新床送到後,陳逐監工他們把舊床拆了運走換上新床。

搬床時,工人撞倒了床頭櫃,裏頭掉出來一串翡翠手串。

陳逐在人走後才在地上看到,他彎腰撿起來,碧色流轉,他明明記得自己偷回去了,怎麽又落到這裏?

“在看什麽?”

後背被男人輕壓,一股熟悉的氣息籠罩下來。

手臂環過陳逐,在他手裏指尖一挑,就把手串勾走。

陳逐轉過身,聞嶺雲站在他身後,正把手串往手上套,“你費心做來送我,為什麽總想要拿回去?”

“我明明拿走了,你什麽時候找回來的?”

“所以你承認是你?”聞嶺雲定定看他,“那你後來還對我撒謊?”

陳逐嘴角扯了扯,“你不是應該早猜到了嗎?這事掀篇了。”

“我猜到跟你坦白總歸不一樣。”

“那要怎麽辦”

聞嶺雲拉他到窗口。

向下看,別墅外泳池前兩日找人來清理換過水,陽光下的長方泳池,藍色水流蕩漾,波光粼粼。

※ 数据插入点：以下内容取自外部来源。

-- ==== Sys2Proof/Machine/Table.lean ====
section
/-!
DEFINITION. The channel table: single loads, commit sets, the thermal budget, status write-back and clearing
(R407 to R449, R490 to R494, R842).
-/

namespace Sys2Proof.Machine

/-- A register write whose effect reaches beyond the chip (R66, R71, R74). -/
def State.whenOn (s : State) (src k : Nat) (eff : State → State) : State :=
  if !s.chip.writeClear src (islandOf k) then s
  else if s.chip.islandOn (islandOf k) then eff s else { s with chip := s.chip.answer src .busError }

/-- A write of an island that is no program core into DRAM: discarded and recorded where a region is locked (R767); in RECOVERY nothing reaches DRAM (R844). -/
def State.dmaPut (s : State) (src a : Nat) (bs : List Byte) : State :=
  if s.chip.mode = 1 then s
  else if s.chip.locked a bs.length then s.onChip fun c => c.raise 0x1D09 6 0x17 (toBytes 1 src ++ List.replicate 7 0#8 ++ toBytes 8 a)
  else { s with mem := memPut s.mem a bs }

/-! ## Thermal budget (R442, R490 to R494) -/

/-- T in quarters of a degree. -/
def Chip.tempQ (c : Chip) : Int := signed 11 (c.fld PW_THERM_TEMP)

/-- A group's budget in 1/160 mW: 22.5 W × d(T), and 0 while HOT (R442, PW_GRPCHG). -/
def Chip.budget160 (c : Chip) : Int :=
  if c.flag PW_THERM_HOT then 0 else if c.tempQ ≤ 340 then 3600000 else 3600000 - 14625 * (c.tempQ - 340)

/-- The entries of a channel that are applied or pending: its applied one, those of the sets that hold it, and that of a request that names it in place of
its pending load (R431). -/
def Chip.entriesOf (c : Chip) (req : List (Nat × List Byte)) (i : Nat) : List (List Byte) :=
  (c.chan i).entry :: (c.sets.filterMap fun s => (s.entries.find? fun p => p.1 == i).map Prod.snd) ++
    match req.find? fun p => p.1 == i with
    | some p => [p.2]
    | none => ((c.chan i).pend.map Load.entry).toList

/-- The charge of a channel in mW: the largest of its applied and pending entries', so that a pending load frees no budget before it applies (R78, R442,
R490; log entry 25). -/
def Chip.chanCharge (c : Chip) (req : List (Nat × List Byte)) (i : Nat) : Nat := ((c.entriesOf req i).map (charge i)).foldl Nat.max 0

/-- The charge of a group with a request counted in, in mW (R442, R490). -/
def Chip.groupCharge (c : Chip) (req : List (Nat × List Byte)) (g : Nat) : Nat :=
  ((groupChans g).map fun i => c.chanCharge req i).foldl (· + ·) 0

/-- The first group that refuses a request with THERMAL: one whose charge the request raises beyond its budget (R442,
R492, R493). -/
def Chip.thermalGroup (c : Chip) (req : List (Nat × List Byte)) : Option Nat :=
  (List.range 8).find? fun g =>
    let n := c.groupCharge req g
    decide (c.groupCharge [] g < n) && decide (c.budget160 < (n : Int) * 160)

/-- Updates the charges the manager shows, and its over-budget bits (R493). -/
def Chip.updateCharges (c : Chip) : List Nat → Chip
  | [] => c
  | g :: gs =>
    let n := c.groupCharge [] g
    let exceeded := decide (c.budget160 < (n : Int) * 160)
    let f : Fld := ⟨PW_THERM, 16 + g, 16 + g⟩
    let was := c.flag f
    let c1 := (c.setFld (PW_GRPCHG_CHARGE g) n).setFlag f exceeded
    let c2 := if exceeded && !was then c1.raise 0x1E07 4 0x15 (toBytes 2 g ++ toBytes 2 n) else c1
    c2.updateCharges gs

/-- Updates every group. -/
def Chip.recharge (c : Chip) : Chip := c.updateCharges (List.range 8)

/-- TEMPERATURE_UPDATE (R491 to R493): the higher of the working sensors, in quarters of a degree. -/
def Chip.temperature (c : Chip) (a b : Option (BitVec 11)) : Chip :=
  let t : Option Int := match a, b with
    | some x, some y => some (if x.toInt < y.toInt then y.toInt else x.toInt)
    | some x, none => some x.toInt
    | none, some y => some y.toInt
    | none, none => none
  let c1 := match t with
    | some q => (c.setFld PW_THERM_TEMP (unsigned 11 q)).setFlag PW_THERM_HOT (decide (500 < q))
    | none => c.setFlag PW_THERM_HOT true
  let c2 := c1.setFlag PW_THERM_SENSFAULT (a.isSome != b.isSome)
  let n := c2.budget160
  let up := b2n (decide (n % 160 ≠ 0) && Config.budgetRoundsUp n.toNat)
  let c3 := c2.onChans (fun g c => c.setFld (PW_GRPCHG_BUDGET g) ((n / 160).toNat + up)) (List.range 8)
  c3.recharge

/-! ## Checking a request (R428, R445) -/

/-- Results and reasons of R445. -/
def rAccepted : Nat := 0
def rApplied : Nat := 1
def rRefused : Nat := 2
def rDiscarded : Nat := 3
def rSuperseded : Nat := 4
def rsField : Nat := 1
def rsPartner : Nat := 2
def rsBinding : Nat := 3
def rsSafety : Nat := 4
def rsThermal : Nat := 5
def rsConflict : Nat := 6
def rsFull : Nat := 7
def rsMode : Nat := 8
def rsLate : Nat := 9
def rsReset : Nat := 10

/-- The physical address of byte `o` of the table (R407). -/
def Chip.tableAt (c : Chip) (o : Nat) : Nat := c.fld CT_BASE_ADDR * 0x40000 + o

/-- Whether the entries this module uses lie in DRAM (CT_BASE). -/
def Chip.tableOk (c : Chip) : Bool := inDram (c.tableAt (c.chanBase * 0x100)) 0x20000

/-- The copy of an entry: bytes 0x00 to 0xAF (R427). -/
def Chip.copyEntry (c : Chip) (mem : List Host.Cell) (g : Nat) : List Byte := memBytes mem 0xB0 (c.tableAt (g * 0x100))

/-- Whether the mode of a request's channel in a pair is valid (R413, R428, log entry 26). -/
def Chip.pairedOk (c : Chip) (req : List (Nat × List Byte)) (i : Nat) (e : List Byte) : Bool :=
  if eEnable e && eMode e == mPaired then
    let j := if i % 2 = 0 then i + 1 else i - 1
    match req.find? fun p => p.1 == j with
    | some p => eMode p.2 == mPaired
    | none => eMode (c.chan j).entry == mPaired
  else true

/-- Whether another channel's entry, applied or pending, names the same PAIR (R501, log entry 27). -/
def Chip.pairTaken (c : Chip) (req : List (Nat × List Byte)) (i : Nat) (e : List Byte) : Bool :=
  let names := fun (x : List Byte) => eMode x == mSafe && ePair x == ePair e
  eMode e == mSafe && (c.chans.map Prod.fst ++ req.map Prod.fst).any fun j =>
    j != i && match req.find? fun p => p.1 == j with
      | some p => names p.2
      | none => (c.entriesOf [] j).any names

/-- The channels of this module in ranges 0x10 to 0x16, as the request leaves them (R351). -/
def Chip.isRtdChan (c : Chip) (req : List (Nat × List Byte)) (g : Nat) : Bool :=
  match c.localChan g with
  | none => false
  | some j => match req.find? fun p => p.1 == j with
    | some p => isRtd (eActive p.2)
    | none => isRtd (eActive (c.chan j).entry)

/-- Whether an item of a request is refused with FIELD; `g` is the global number (R428, R449, R351). -/
def Chip.fieldBad (c : Chip) (req : List (Nat × List Byte)) (g : Nat) (e : List Byte) : Bool :=
  !c.tableOk || decide (c.stationChans ≤ g) || !entryOk e (c.isRtdChan req) ||
    match c.localChan g with
    | some i => !c.pairedOk req i e || c.pairTaken req i e
    | none => isAo (eActive e)

/-- The index of the first item that meets a test. -/
def firstIdx {α : Type} (f : α → Bool) : List α → Nat → Option Nat
  | [], _ => none
  | x :: xs, n => if f x then some n else firstIdx f xs (n + 1)

/-- An item of a request: global number and the copy of its entry. -/
abbrev Item := Nat × List Byte

/-- The items of a request that this module carries, by local number. -/
def Chip.localItems (c : Chip) : List Item → List (Nat × List Byte)
  | [] => []
  | (g, e) :: is => match c.localChan g with
    | some i => (i, e) :: c.localItems is
    | none => c.localItems is

/-- The global number occurs earlier in the list. -/
def dupIdx : List Nat → List Nat → Nat → Option Nat
  | _, [], _ => none
  | seen, g :: gs, n => if seen.contains g then some n else dupIdx (g :: seen) gs (n + 1)

/-- The first reason that refuses a request, with the list index to blame, 0x7F for none (R428 in the order of R445);
`timed` is the task and target of a set with IMMED = 0. -/
def Chip.refusal (c : Chip) (items : List Item) (isSet : Bool) (timed : Option (Nat × Nat)) : Option (Nat × Nat) :=
  let req := c.localItems items
  let appl := fun g => match c.localChan g with
    | some i => (c.chan i).entry
    | none => []
  let bad := (firstIdx (fun (p : Item) => c.fieldBad req p.1 p.2) items 0)
  let bad := match bad, dupIdx [] (items.map Prod.fst) 0 with
    | some a, some b => some (Nat.min a b)
    | a, b => a <|> b
  match bad with
  | some n => some (rsField, n)
  | none => match firstIdx (fun (p : Item) => (c.localChan p.1).isNone) items 0 with
    | some n => some (rsPartner, n)
    | none => match firstIdx (fun (p : Item) => bindBad p.2) items 0 with
      | some n => some (rsBinding, n)
      | none => match firstIdx (fun (p : Item) => safetyRelevant (appl p.1) p.2 && !c.flag TP_SWBANK_SW1) items 0 with
        | some n => some (rsSafety, n)
        | none =>
          if (c.thermalGroup req).isSome then some (rsThermal, 0x7F)
          else match firstIdx (fun (p : Nat × List Byte) => c.sets.any fun s => s.entries.any fun q => q.1 == p.1) req 0 with
            | some n => some (rsConflict, n)
            | none =>
              if isSet && decide (4 ≤ c.sets.length) then some (rsFull, 0x7F)
              else if c.mode = 1 ∨ c.mode = 5 then some (rsMode, 0x7F)
              else match timed with
                | none => none
                | some (k, tgt) =>
                  if (c.mode ≠ 4 ∧ c.mode ≠ 6) ∨ !c.flag (MG_TASKDESC_ENABLE k) then some (rsMode, 0x7F)
                  else if tgt ≠ 0 ∧ tgt < c.counter (MG_TASKCYC_LO k) then some (rsLate, 0x7F)
                  else none

/-- Whether an enabled entry is invalid under R351, which sets CFGREJ (R351, R358). -/
def Chip.rangeBad (c : Chip) (req : List (Nat × List Byte)) (e : List Byte) : Bool :=
  eEnable e && !(if eMode e = 0 then analogOk e (c.isRtdChan req) else digitalOk e)

/-- Sets CFGREJ of the channels of a refused request whose range-and-filter block is invalid. -/
def Chip.markCfgRej (c : Chip) (req : List (Nat × List Byte)) : Chip :=
  c.onChans (fun i c => c.onChan i fun x => x.setBit stCfgRej true) ((req.filter fun p => c.rangeBad req p.2).map Prod.fst)

/-- What the thermal manager shows of a refusal (R494). -/
def Chip.noteRefusal (c : Chip) (req : List (Nat × List Byte)) (reason : Nat) : Chip :=
  if reason = rsThermal then
    (c.setFlag PW_THERM_LASTTHERM true).setFld PW_THERM_LASTGRP ((c.thermalGroup req).getD 0)
  else c.setFlag PW_THERM_LASTTHERM false

/-- Reports in CT_INVSTAT. -/
def Chip.invReport (c : Chip) (g tag result reason : Nat) : Chip :=
  c.setFlds [(CT_INVSTAT_VALID, 1), (CT_INVSTAT_CHAN, g), (CT_INVSTAT_TAG, tag), (CT_INVSTAT_REASON, reason),
    (CT_INVSTAT_RESULT, result)]

/-- Reports in CT_SETSTAT; PENDING follows the sets held. -/
def Chip.setReport (c : Chip) (tag idx result reason : Nat) : Chip :=
  c.setFlds [(CT_SETSTAT_VALID, 1), (CT_SETSTAT_PENDING, c.sets.length), (CT_SETSTAT_TAG, tag), (CT_SETSTAT_BADIDX, idx),
    (CT_SETSTAT_REASON, reason), (CT_SETSTAT_RESULT, result)]

/-- Writes APPLYRES. -/
def Chip.applyRes (c : Chip) (i result reason : Nat) : Chip := c.onChan i fun x => { x with res := reason * 16 + result }

/-- The pending single load of a channel is replaced (R431). -/
def Chip.supersede (c : Chip) (i : Nat) : Chip :=
  match (c.chan i).pend with
  | none => c
  | some l => (c.onChan i fun x => { x with pend := none }).invReport (c.chanBase + i) l.tag rSuperseded 0

/-- A single load of a global channel (R427 to R432). -/
def Chip.load (c : Chip) (mem : List Host.Cell) (g tag : Nat) : Chip :=
  let e := c.copyEntry mem g
  let req := c.localItems [(g, e)]
  match c.refusal [(g, e)] false none with
  | some (reason, _) =>
    let c1 := ((c.noteRefusal req reason).markCfgRej req).invReport g tag rRefused reason
    match c.localChan g with
    | some i => c1.applyRes i rRefused reason
    | none => c1
  | none => match c.localChan g with
    | none => c
    | some i =>
      let rel := safetyRelevant (c.chan i).entry e
      let c1 := (c.supersede i).onChan i fun x => { x with pend := some ⟨e, tag, rel, c.mono, (x.runWindow c.mono 2).window.isSome⟩ }
      (c1.invReport g tag rAccepted 0).recharge

/-- CT_INVAL (R427); the thermal manager's query and reply pass through rings 1 and 4 (R73). -/
def State.ctInval (s : State) (v : Word) : State :=
  s.onChip fun c => c.through [1, 4] fun c => c.load s.mem (bitsOf v.toNat 9 0) (bitsOf v.toNat 23 16)

/-- The instant of the conversion boundary of a load accepted at `t`, where it is the end of a filter window (R429); none where it is a link frame. `busy`: a
triggered window was running then; one that has ended since was the boundary. -/
def Chan.windowEndAfter (x : Chan) (t : Nat) (busy : Bool) : Option Nat :=
  if eActive x.entry = 0 ∨ isAo (eActive x.entry) then none
  else if eSource x.entry ≠ 0 ∨ busy then
    (if busy then match x.window with
      | some (start, stop) => some (if start ≤ t ∨ ePolicy x.entry = 2 then stop else t)
      | none => some t
    else none)
  else
    let hz := rateHz (eRate x.entry)
    let stop := ((gridStamp hz (t + 6000) * hz / 1000000000 + 1) * 1000000000 + hz - 1) / hz - 6000
    if x.readyAt + windowNs x.entry ≤ stop then some stop else none

/-- Whether the conversion boundary of a pending load has come (R429). -/
def Chip.boundaryPassed (c : Chip) (i : Nat) (l : Load) : Bool :=
  match (c.chan i).windowEndAfter l.since l.busy with
  | some t => decide (t ≤ c.mono)
  | none => decide ((l.since / 5000 + 1) * 5000 ≤ c.mono)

聞嶺雲從房間找出條沒拆封的泳褲,扔給陳逐。“換上,等會教你游泳。”

沒有辦法拒絕,陳逐苦著臉換了泳褲,到泳池邊。

聞嶺雲已經在那裏等他了。

陽光照射水池,僅穿了黑色泳褲的男人面朝他。肢體修長,薄肌身材,每一寸肌肉紋理都布局得完美無瑕。偏白肌膚上有些暗沈傷疤,但還是細膩得像他腕上的白玉。陳逐盯著那塊塊分明的腹肌,還有向下延伸的腹股溝,看的不僅心神動蕩,差點頭腦一熱,連忙捂住鼻子,眼觀鼻鼻觀心,生怕當人面出醜。

聞嶺雲見他來了,轉身帶他往泳池走,一邊說著些動作要領。

陳逐亦步亦趨跟在身後,只看到這人雙腿修長交叉走動,側腰收束如刃,臀部也緊翹結實,腦子裏頓時全是黃色廢料。完全天神級別的,怪不得曾有人開價一千萬買聞嶺雲一晚上,雖然出價的人第二天就被發現光著身體吊在電線桿上。

“你可以先試著抓著池壁漂浮,適應浮力……”聞嶺雲說一半看陳逐臉色通紅,眼神恍惚,就知道他沒在聽,“陳逐。”他嚴肅語氣又喊一遍名字。

陳逐回過神來,吐了舌頭嬉笑一下,“哥,還是直接下水吧,你老這樣光著身子在我眼前晃,我完全聽不進你說什麽。”

聞嶺雲看著他,嘆一口氣,“行,你先下去。”

“噢。”陳逐癟了嘴,小心翼翼扶著不銹鋼把手一個個臺階踩下去,跟小孩似的。

兩人身體都沒入水下。

聞嶺雲拉著陳逐手的時候,陳逐憋氣踢腿浮起來什麽都能做到,但聞嶺雲一松開,陳逐在水裏就開始手忙腳亂,一米五的高度,他站都站不穩。眼看他要在站起來都淹不過他胸膛的高度裏溺水,聞嶺雲頭痛地去把他抓起來,“你不知道該怎麽憋氣嗎?”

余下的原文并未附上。